A word-for-word repetition of the records beneath this task is the expected answer.

**MATERIAL FOR THIS TASK**
↓↓↓

-- ==== Sys2Proof/Safety.lean ====
section
/-!
DEFINITION. What a good state of the block is: each valid bit and the length agree with what the latches hold (00_scope.md R9, 10_state.md
R13 to R15), a long frame carries the checksum of its parameter (41_frame_codec_encode.md R76), and `err` is not the reserved code (R16).
-/
namespace Sys2Proof.Machine

/-- 10_state.md R13: `txlen` is 0, 2 or 5. -/
abbrev State.LengthOk (s : State) : Prop := s.txlen = 0#3 ∨ s.txlen = 2#3 ∨ s.txlen = 5#3

/-- 10_state.md R13: exactly the bytes below `txlen` hold values. -/
abbrev State.FrameOk (s : State) : Prop := ∀ i : Fin 5, s.txbuf[i].isSome = decide (i.val < s.txlen.toNat)

/-- 41_frame_codec_encode.md R76 (c): in a long frame the last byte is the checksum of the two before it. -/
abbrev State.ChecksumOk (s : State) : Prop :=
  s.txlen = 5#3 → s.txbuf[4] = (s.txbuf[2]).bind fun a => (s.txbuf[3]).map fun b => crc8 [a, b]

/-- 10_state.md R14, R15: a valid bit is 1 exactly when its latch holds a value. -/
abbrev State.ValidOk (s : State) : Prop := s.dataValid = s.data.isSome ∧ s.fwordValid = s.fword.isSome

/-- 10_state.md R16: the reserved code is never produced. -/
abbrev State.ErrOk (s : State) : Prop := s.err ≠ errReserved

/-- The invariant of the block. -/
abbrev State.Inv (s : State) : Prop := s.LengthOk ∧ s.FrameOk ∧ s.ChecksumOk ∧ s.ValidOk ∧ s.ErrOk

/-- The six operations of the block, against the eleven sensor commands (30_encoding.md R43, R57). -/
def isOperation : Instr → Bool
  | .crcInit => true
  | .crcByte _ => true
  | .encCmd _ => true
  | .encCmdP _ _ => true
  | .decGroup _ _ _ => true
  | .decFloat _ _ _ _ _ _ => true
  | .startContinuous _ _ => false
  | .stopContinuous => false
  | .setInterval _ _ => false
  | .getDataReady => false
  | .readMeasurement => false
  | .setAsc _ _ => false
  | .setFrc _ _ => false
  | .setTempOffset _ _ => false
  | .setAltitude _ _ => false
  | .softReset => false
  | .getFirmwareVersion => false

/-- The registers an instruction may write besides `err` (10_state.md R11). -/
inductive WriteSet
  | accumulator
  | frame
  | datum
  | float
  deriving DecidableEq, Repr

/-- Which registers each instruction writes (10_state.md R11, 20_memory.md R35). -/
def writeSet : Instr → WriteSet
  | .crcInit => .accumulator
  | .crcByte _ => .accumulator
  | .encCmd _ => .frame
  | .encCmdP _ _ => .frame
  | .decGroup _ _ _ => .datum
  | .decFloat _ _ _ _ _ _ => .float
  | .startContinuous _ _ => .frame
  | .stopContinuous => .frame
  | .setInterval _ _ => .frame
  | .getDataReady => .frame
  | .readMeasurement => .frame
  | .setAsc _ _ => .frame
  | .setFrc _ _ => .frame
  | .setTempOffset _ _ => .frame
  | .setAltitude _ _ => .frame
  | .softReset => .frame
  | .getFirmwareVersion => .frame

/-- The word selects an operation that writes the registers of `r` (an illegal word writes `err` only, 60_exceptions.md R111). -/
def wordWrites (r : WriteSet) (w : OpWord) : Bool :=
  match decodeOpw w with
  | .ok i => writeSet i == r
  | .error _ => false

/-- The byte a word feeds to the accumulator, if it is a `CRC_BYTE` word (40_checksum_engine.md R63). -/
def byteFed (w : OpWord) : Option Byte :=
  match decodeOpw w with
  | .ok (.crcByte b) => some b
  | _ => none

/-- The bytes a list of words feeds to the accumulator, in order (40_checksum_engine.md R64). -/
def bytesFed (ws : List OpWord) : List Byte := ws.filterMap byteFed

/-- The decode operations that find a bad group (60_exceptions.md R110). -/
def checkFails (i : Instr) : Prop :=
  (∃ d0 d1 c, i = .decGroup d0 d1 c ∧ crc8 [d0, d1] ≠ c) ∨
  ∃ a0 a1 ca b0 b1 cb, i = .decFloat a0 a1 ca b0 b1 cb ∧ (crc8 [a0, a1] ≠ ca ∨ crc8 [b0, b1] ≠ cb)

/-- The host event is within what the host must do (70_reset_and_hazards.md R126, R129, R134): it uses a port only while it carries a
value, it is the one host, and a command it asks for is one of the eleven. -/
def hostObeys (s : State) : HostEvent → Bool
  | .present (.opw _) => true
  | .present w => (decode w).toBool
  | .reset _ => true
  | .read p => (portValue s p).isSome
  | .secondHost _ => false

end Sys2Proof.Machine
end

↑↑↑

**OUTPUT FOR THIS EXERCISE**
-- ==== Sys2Proof/Safety.lean ====
section
/-!
DEFINITION. What a good state of the block is: each valid bit and the length agree with what the latches hold (00_scope.md R9, 10_state.md
R13 to R15), a long frame carries the checksum of its parameter (41_frame_codec_encode.md R76), and `err` is not the reserved code (R16).
-/
namespace Sys2Proof.Machine

/-- 10_state.md R13: `txlen` is 0, 2 or 5. -/
abbrev State.LengthOk (s : State) : Prop := s.txlen = 0#3 ∨ s.txlen = 2#3 ∨ s.txlen = 5#3

/-- 10_state.md R13: exactly the bytes below `txlen` hold values. -/
abbrev State.FrameOk (s : State) : Prop := ∀ i : Fin 5, s.txbuf[i].isSome = decide (i.val < s.txlen.toNat)

/-- 41_frame_codec_encode.md R76 (c): in a long frame the last byte is the checksum of the two before it. -/
abbrev State.ChecksumOk (s : State) : Prop :=
  s.txlen = 5#3 → s.txbuf[4] = (s.txbuf[2]).bind fun a => (s.txbuf[3]).map fun b => crc8 [a, b]

/-- 10_state.md R14, R15: a valid bit is 1 exactly when its latch holds a value. -/
abbrev State.ValidOk (s : State) : Prop := s.dataValid = s.data.isSome ∧ s.fwordValid = s.fword.isSome

/-- 10_state.md R16: the reserved code is never produced. -/
abbrev State.ErrOk (s : State) : Prop := s.err ≠ errReserved

/-- The invariant of the block. -/
abbrev State.Inv (s : State) : Prop := s.LengthOk ∧ s.FrameOk ∧ s.ChecksumOk ∧ s.ValidOk ∧ s.ErrOk

/-- The six operations of the block, against the eleven sensor commands (30_encoding.md R43, R57). -/
def isOperation : Instr → Bool
  | .crcInit => true
  | .crcByte _ => true
  | .encCmd _ => true
  | .encCmdP _ _ => true
  | .decGroup _ _ _ => true
  | .decFloat _ _ _ _ _ _ => true
  | .startContinuous _ _ => false
  | .stopContinuous => false
  | .setInterval _ _ => false
  | .getDataReady => false
  | .readMeasurement => false
  | .setAsc _ _ => false
  | .setFrc _ _ => false
  | .setTempOffset _ _ => false
  | .setAltitude _ _ => false
  | .softReset => false
  | .getFirmwareVersion => false

/-- The registers an instruction may write besides `err` (10_state.md R11). -/
inductive WriteSet
  | accumulator
  | frame
  | datum
  | float
  deriving DecidableEq, Repr

/-- Which registers each instruction writes (10_state.md R11, 20_memory.md R35). -/
def writeSet : Instr → WriteSet
  | .crcInit => .accumulator
  | .crcByte _ => .accumulator
  | .encCmd _ => .frame
  | .encCmdP _ _ => .frame
  | .decGroup _ _ _ => .datum
  | .decFloat _ _ _ _ _ _ => .float
  | .startContinuous _ _ => .frame
  | .stopContinuous => .frame
  | .setInterval _ _ => .frame
  | .getDataReady => .frame
  | .readMeasurement => .frame
  | .setAsc _ _ => .frame
  | .setFrc _ _ => .frame
  | .setTempOffset _ _ => .frame
  | .setAltitude _ _ => .frame
  | .softReset => .frame
  | .getFirmwareVersion => .frame

/-- The word selects an operation that writes the registers of `r` (an illegal word writes `err` only, 60_exceptions.md R111). -/
def wordWrites (r : WriteSet) (w : OpWord) : Bool :=
  match decodeOpw w with
  | .ok i => writeSet i == r
  | .error _ => false

/-- The byte a word feeds to the accumulator, if it is a `CRC_BYTE` word (40_checksum_engine.md R63). -/
def byteFed (w : OpWord) : Option Byte :=
  match decodeOpw w with
  | .ok (.crcByte b) => some b
  | _ => none

/-- The bytes a list of words feeds to the accumulator, in order (40_checksum_engine.md R64). -/
def bytesFed (ws : List OpWord) : List Byte := ws.filterMap byteFed

/-- The decode operations that find a bad group (60_exceptions.md R110). -/
def checkFails (i : Instr) : Prop :=
  (∃ d0 d1 c, i = .decGroup d0 d1 c ∧ crc8 [d0, d1] ≠ c) ∨
  ∃ a0 a1 ca b0 b1 cb, i = .decFloat a0 a1 ca b0 b1 cb ∧ (crc8 [a0, a1] ≠ ca ∨ crc8 [b0, b1] ≠ cb)

/-- The host event is within what the host must do (70_reset_and_hazards.md R126, R129, R134): it uses a port only while it carries a
value, it is the one host, and a command it asks for is one of the eleven. -/
def hostObeys (s : State) : HostEvent → Bool
  | .present (.opw _) => true
  | .present w => (decode w).toBool
  | .reset _ => true
  | .read p => (portValue s p).isSome
  | .secondHost _ => false

end Sys2Proof.Machine
end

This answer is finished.